theorem test_regCheck_refuses :
    (after .regCheck { small with a0 := 4, a1 := 0 }).map State.status = some .errInvalidValueLength ∧
    (after .regCheck { small with a0 := 5, a1 := 1 }).map State.status = some .errInvalidValueLength ∧
    (after .regCheck { small with a0 := 35, a1 := 1035 }).map State.status = some .errInvalidValueLength := by
  decide +kernel

theorem test_ctMap :
    (after .ctMap { small with mEtp := 6 }).map State.a0 = some 6 ∧
    (after .ctMap { small with mEtp := 7, a0 := 9 }).map State.a0 = some 0 ∧
    (after .ctMap { small with mEtp := 2, mEid := 1, a0 := 9 }).map State.a0 = some 0 ∧
    (after .ctMap { small with mEtp := 0xFFFFFFFF, a0 := 9 }).map State.a0 = some 0 := by decide +kernel

/-! ## Options (S8, sections 2.6, 2.7) -/

theorem test_optEncode :
    optEncode 0 11 [0x61] = [0xB1, 0x61] ∧ optEncode 0 13 [] = [0xD0, 0x00] ∧
    optEncode 0 268 [] = [0xD0, 0xFF] ∧ optEncode 0 269 [] = [0xE0, 0x00, 0x00] ∧
    optEncode 0 65804 [] = [0xE0, 0xFF, 0xFF] ∧ optEncode 1 65100 [0x02, 0x01] = [0xE2, 0xFD, 0x3E, 0x02, 0x01] ∧
    (optEncode 0 35 (List.replicate 300 0x78)).take 5 = [0xDE, 0x16, 0x00, 0x1F, 0x78] := by decide +kernel

theorem test_optDecode :
    optDecode 0 [0xB1, 0x61] = .ok (.option 11 [0x61] []) ∧ optDecode 0 [0xFF, 0x68] = .ok (.marker [0x68]) ∧
    optDecode 0 [0xDF] = .error .optionUnexpectedExtendMarker ∧
    optDecode 0 [0xE0, 0x00] = .error .optionTruncated ∧ optDecode 0 [0xB2, 0x61] = .error .optionTruncated ∧
    optDecode 0 [0xE0, 0xFF, 0xFF] = .ok (.option 65804 [] []) := by decide +kernel

theorem test_optBegin : (after .optBegin { small with prevId := 15 }).map State.prevId = some 0 := by decide +kernel

theorem test_optSize :
    (after .optSize { small with a0 := 35, a2 := 300 }).map State.a3 = some 304 ∧
    (after .optSize { small with prevId := 12, a0 := 11 }).map State.status = some .errUnrepresentable := by
  decide +kernel

/-- Program P4, lines 5 and 6. -/
theorem test_optPut :
    (after .optPut { small with
        pos := 4, ocap := 64, vbuf := Memory.write [] 0 [0x7A, 0x3D, 0x31], a0 := 15, a2 := 3 }).map
      (fun t => (t.fbuf.read 4 5, t.a3, t.prevId, t.pos, t.flen)) =
        some ([0xD3, 0x02, 0x7A, 0x3D, 0x31], 5, 15, 9, 9) ∧
    (after .optPut { small with pos := 9, ocap := 64, prevId := 15, a0 := 11, a1 := 3, a2 := 1 }).map
      (fun t => (t.status, t.pos)) = some (.errUnrepresentable, 9) := by decide +kernel

/-- Program P4, lines 11 to 13. -/
theorem test_optGet :
    (after .optGet { withFrame small [0x40, 0x01, 0x12, 0x34, 0xB1, 0x70, 0x43, 0x7A, 0x3D, 0x31] with
        pos := 6, prevId := 11 }).map
      (fun t => (t.a3, t.a0, t.a1, t.a2, t.pos, t.prevId)) = some (0, 15, 7, 3, 10, 15) ∧
    (after .optGet { withFrame small [0x40, 0x01, 0x12, 0x34, 0xB1, 0x70, 0x43, 0x7A, 0x3D, 0x31] with
        pos := 10, prevId := 15, a0 := 15 }).map
      (fun t => (t.a3, t.a0, t.pos, t.prevId)) = some (1, 15, 10, 15) := by decide +kernel

theorem test_optsSize :
    (after .optsSize msgF4).map State.a0 = some 4 ∧
    (after .optsSize (withOptions small [strOpt 70000#32 0#32 0#32] [])).map State.status =
      some .errUnrepresentable := by decide +kernel

/-- S10e: URIQuery "z=1" and then URIPath "p" come out in ID order. -/
theorem test_optsEnc_sorts :
    (after .optsEnc (withOptions { small with ocap := 64 } [strOpt 15#32 0#32 3#32, strOpt 11#32 3#32 1#32]
        [0x7A, 0x3D, 0x31, 0x70])).map
      (fun t => (t.fbuf.read 0 6, t.a0, t.pos, t.prevId, (t.opt.get 0).id)) =
        some ([0xB1, 0x70, 0x43, 0x7A, 0x3D, 0x31], 6, 6, 15, 15) := by decide +kernel

/-- The option 7 with 3 bytes is dropped, but its ID counts. -/
theorem test_optsDec_filters :
    (after .optsDec (withFrame small [0x62, 0x00, 0x05, 0x13, 0x01, 0x02, 0x03, 0x51, 0x32])).map
      (fun t => (t.options, t.vbuf.read 0 3, t.a3, t.prevId)) =
        some ([{ id := 6, kind := 3, voff := 0, vlen := 2, uval := 5 },
          { id := 12, kind := 4, voff := 2, vlen := 1, uval := 50 }], [0x00, 0x05, 0x32], 1, 12) := by decide +kernel

theorem test_optsDec_capacity :
    (after .optsDec (withFrame { small with optCap := 1 } [0xB1, 0x61, 0x01, 0x62])).map
      (fun t => (t.status, t.optCnt)) = some (.errOptionsTooSmall, 0) ∧
    (after .optsDec (withFrame { small with optCap := 1 } [0x21, 0xAA, 0x91, 0x61])).map
      (fun t => (t.status, t.options)) = some (.ok, [strOpt 11#32 0#32 1#32]) := by decide +kernel

/-! ## Headers (section 2.8) -/

theorem test_msgReset :
    (after .msgReset { small with mMid := 5, mTkl := 3, optCnt := 2, plen := 4, pos := 9 }).map
      (fun t => (t.mMid, t.mTkl, t.optCnt, t.plen, t.pos)) = some (0, 0, 0, 0, 9) := by decide +kernel

theorem test_hdr0Pack :
    (after .hdr0Pack { small with ocap := 4, mType := 3, mEid := 2, mEtp := 4, mCrc16 := 0xFFFF }).map
      (fun t => t.fbuf.read 0 4) = some [0x03, 0x24, 0xFF, 0xFF] ∧
    (after .hdr0Pack { small with ocap := 4, mType := 4 }).map State.status = some .errInvalidField := by decide +kernel

theorem test_hdr0Unpack :
    (after .hdr0Unpack (withFrame small [0x3E, 0x5A, 0x34, 0x12])).map
      (fun t => (t.mType, t.mEid, t.mEtp, t.mCrc16, t.pos)) = some (2, 5, 10, 0x1234, 4) ∧
    (after .hdr0Unpack (withFrame small [0x40, 0x00, 0x00, 0x00])).map State.status =
      some .errMessageInvalidVersion := by decide +kernel

theorem test_hdr1Pack :
    (after .hdr1Pack { small with ocap := 4, mType := 3, mTkl := 8, mCode := 0xFF, mMid := 0xFFFF }).map
      (fun t => t.fbuf.read 0 4) = some [0x78, 0xFF, 0xFF, 0xFF] ∧
    (after .hdr1Pack { small with ocap := 4, mType := 2, mMid := 0x1234 }).map
      (fun t => t.fbuf.read 0 4) = some [0x60, 0x00, 0x12, 0x34] := by decide +kernel

theorem test_hdr1Pack_order :
    (after .hdr1Pack { small with ocap := 4, mTkl := 9 }).map State.status = some .errInvalidTokenLen ∧
    (after .hdr1Pack { small with ocap := 4, mTkl := 9, mType := 0xFFFFFFFF }).map State.status =
      some .errInvalidField := by decide +kernel

theorem test_hdr1Unpack :
    (after .hdr1Unpack (withFrame small [0x78, 0xFF, 0xFF, 0xFF])).map
      (fun t => (t.mVer, t.mType, t.mTkl, t.mCode, t.mMid, t.pos)) = some (1, 3, 8, 0xFF, 0xFFFF, 4) ∧
    (after .hdr1Unpack (withFrame small [0x49, 0x01, 0x00, 0x00])).map State.status =
      some .errInvalidTokenLen := by decide +kernel

theorem test_hdr2Pack :
    (after .hdr2Pack { small with
        ocap := 8, mTkl := 2, mEid := 1, mEtp := 6, mCrc16 := 0xCC1B, mMid := 0xBEEF, mCode := 0x45, mRsum8 := 0x99 }).map
      (fun t => t.fbuf.read 0 8) = some [0x88, 0x16, 0xCC, 0x1B, 0xBE, 0xEF, 0x45, 0x00] ∧
    (after .hdr2Pack { small with ocap := 7 }).map (fun t => (t.status, t.reqSize)) = some (.errTooSmall, 8) := by
  decide +kernel

theorem test_hdr2Unpack :
    (after .hdr2Unpack (withFrame small (frameF6.take 8))).map
      (fun t => (t.mType, t.mTkl, t.mEid, t.mEtp, t.mCrc16, t.mMid, t.mCode, t.mRsum8)) =
        some (0, 2, 1, 6, 0xCC1B, 0xBEEF, 0x45, 0x5D) ∧
    (after .hdr2Unpack (withFrame small [0xA4, 0, 0, 0, 0, 0, 0, 0])).map State.status =
      some .errInvalidTokenLen := by decide +kernel

/-! ## Frames (section 2.9) -/

theorem test_sizes :
    (after .sizeV0 (withPayload small [0x00, 0x01, 0x02])).map State.reqSize = some 7 ∧
    (after .sizeV1 msgF4).map State.reqSize = some 8 ∧ (after .sizeV2 msgF6).map State.reqSize = some 25 := by
  decide +kernel

theorem test_encV0 :
    (after .encV0 (withPayload { small with ocap := 64 } [0x00, 0x01, 0x02])).map
      (fun t => (t.fbuf.read 0 7, t.mCrc16, t.flen, t.pos)) = some (frameF1, 0x91F1, 7, 7) ∧
    (after .encV0 (withPayload { small with ocap := 64, mType := 1, mEid := 15, mEtp := 15, mMid := 0xFFFFFFFF } [0xFF])).map
      (fun t => t.fbuf.read 0 5) = some [0x01, 0xFF, 0xFF, 0x00, 0xFF] := by decide +kernel

theorem test_decV0 :
    (after .decV0 (withFrame small frameF1)).map (fun t => (t.status, t.pbuf.read 0 3, t.plen, t.pos, t.mCrc16)) =
      some (.ok, [0x00, 0x01, 0x02], 3, 7, 0x91F1) ∧
    (after .decV0 (withFrame small (frameF1.set 0 0x3C))).map State.status = some .ok := by decide +kernel

theorem test_decV0_refuses :
    (after .decV0 (withFrame small (frameF1.set 5 0x03))).map State.status = some .errInvalidRCRC16 ∧
    (after .decV0 (withFrame small [0x00, 0x00, 0xFF])).map State.status = some .errMessageTruncated ∧
    (after .decV0 (withFrame small frameF4)).map State.status = some .errMessageInvalidVersion := by decide +kernel

theorem test_encV1 :
    (after .encV1 msgF4).map (fun t => (t.status, t.fbuf.read 0 8, t.flen, t.pos, t.reqSize)) =
      some (.ok, frameF4, 8, 8, 8) ∧
    (after .encV1 { msgF4 with ocap := 7 }).map (fun t => (t.status, t.reqSize, t.flen)) =
      some (.errTooSmall, 8, 0) := by decide +kernel

theorem test_encV1_refuses :
    (after .encV1 { msgF4 with mType := 4 }).map State.status = some .errInvalidField ∧
    (after .encV1 { msgF4 with mTkl := 9 }).map State.status = some .errInvalidTokenLen ∧
    (after .encV1 { msgF4 with optCnt := 9 }).map State.status = some .errBadOperand ∧
    (after .encV1 { msgF4 with opt := msgF4.opt.set 1 (numOpt 11#32 5#3 0#32) }).map State.status =
      some .errBadOperand := by decide +kernel

theorem test_decV1 :
    (after .decV1 (withFrame small frameF4)).map
      (fun t => (t.mVer, t.mMid, t.options, t.vbuf.read 0 2, t.pos)) =
        some (1, 0x1234, [strOpt 11#32 0#32 1#32, strOpt 11#32 1#32 1#32], [0x61, 0x62], 8) ∧
    (after .decV1 (withFrame small [0x40, 0x01, 0x12, 0x34, 0xB1, 0x61, 0xFF, 0x68, 0x69])).map
      (fun t => (t.optCnt, t.pbuf.read 0 2, t.plen)) = some (1, [0x68, 0x69], 2) := by decide +kernel

theorem test_decV1_refuses :
    (after .decV1 (withFrame small [0x42, 0x01, 0x00, 0x00, 0x00])).map State.status = some .errMessageTruncated ∧
    (after .decV1 (withFrame small [0x40, 0x01, 0x12, 0x34, 0xB1, 0x61, 0xF0])).map State.status =
      some .errOptionUnexpectedExtendMarker ∧
    (after .decV1 (withFrame { small with optCap := 1 } frameF4)).map (fun t => (t.status, t.optCnt)) =
      some (.errOptionsTooSmall, 0) := by decide +kernel

theorem test_encV2 :
    (after .encV2 msgF6).map (fun t => (t.fbuf.read 0 25, t.mCrc16, t.mRsum8, t.flen)) =
      some (frameF6, 0xCC1B, 0x5D, 25) ∧
    (after .encV2 { small with ocap := 8 }).map (fun t => t.fbuf.read 0 8) =
      some [0x80, 0x00, 0xFF, 0xFF, 0x00, 0x00, 0x00, 0x7A] := by decide +kernel

theorem test_decV2 :
    (after .decV2 (withFrame small frameF6)).map
      (fun t => (t.mTkl, t.token.read 0 2, t.options, t.vbuf.read 0 4, t.plen)) =
        some (2, [0xAA, 0xBB], [strOpt 11#32 0#32 3#32,
          { id := 12, kind := 4, voff := 3, vlen := 1, uval := 50 }], [0x6C, 0x65, 0x64, 0x32], 8) ∧
    (after .decV2 (withFrame small ((frameHi.set 0 0x80).set 7 0x06))).map (fun t => (t.status, t.mType)) =
      some (.ok, 0) := by decide +kernel

theorem test_decV2_refuses :
    (after .decV2 (withFrame small (frameHi.set 9 0x69))).map State.status = some .errMessageInvalidRSUM8 ∧
    (after .decV2 (withFrame small ((frameHi.set 9 0x69).set 7 0x04))).map State.status = some .errInvalidRCRC16 ∧
    (after .decV2 (withFrame small frameF4)).map State.status = some .errMessageInvalidRSUM8 ∧
    (after .decV2 (withFrame small [0x40, 0, 0, 0, 0, 0, 0, 0xB8])).map State.status =
      some .errMessageInvalidVersion := by decide +kernel

/-! ## The register window (20_memory.md R70; sections 2.10 and 3) -/

/-- `W32 000 ← FF` is no command. -/
theorem test_step_illegal :
    (afterStep { small with host := [.write 0x000 0xFF], a0 := 7 }).map (fun t => (t.status, t.a0)) =
      some (.errIllegalCommand, 7) := by decide +kernel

◆ **WORK INSTRUCTIONS**
For every line of the material above that contains the word "mCode", show the line.

◆ **OUTPUT FOR THIS TASK**
    (after .hdr1Pack { small with ocap := 4, mType := 3, mTkl := 8, mCode := 0xFF, mMid := 0xFFFF }).map
      (fun t => (t.mVer, t.mType, t.mTkl, t.mCode, t.mMid, t.pos)) = some (1, 3, 8, 0xFF, 0xFFFF, 4) ∧
        ocap := 8, mTkl := 2, mEid := 1, mEtp := 6, mCrc16 := 0xCC1B, mMid := 0xBEEF, mCode := 0x45, mRsum8 := 0x99 }).map
      (fun t => (t.mType, t.mTkl, t.mEid, t.mEtp, t.mCrc16, t.mMid, t.mCode, t.mRsum8)) =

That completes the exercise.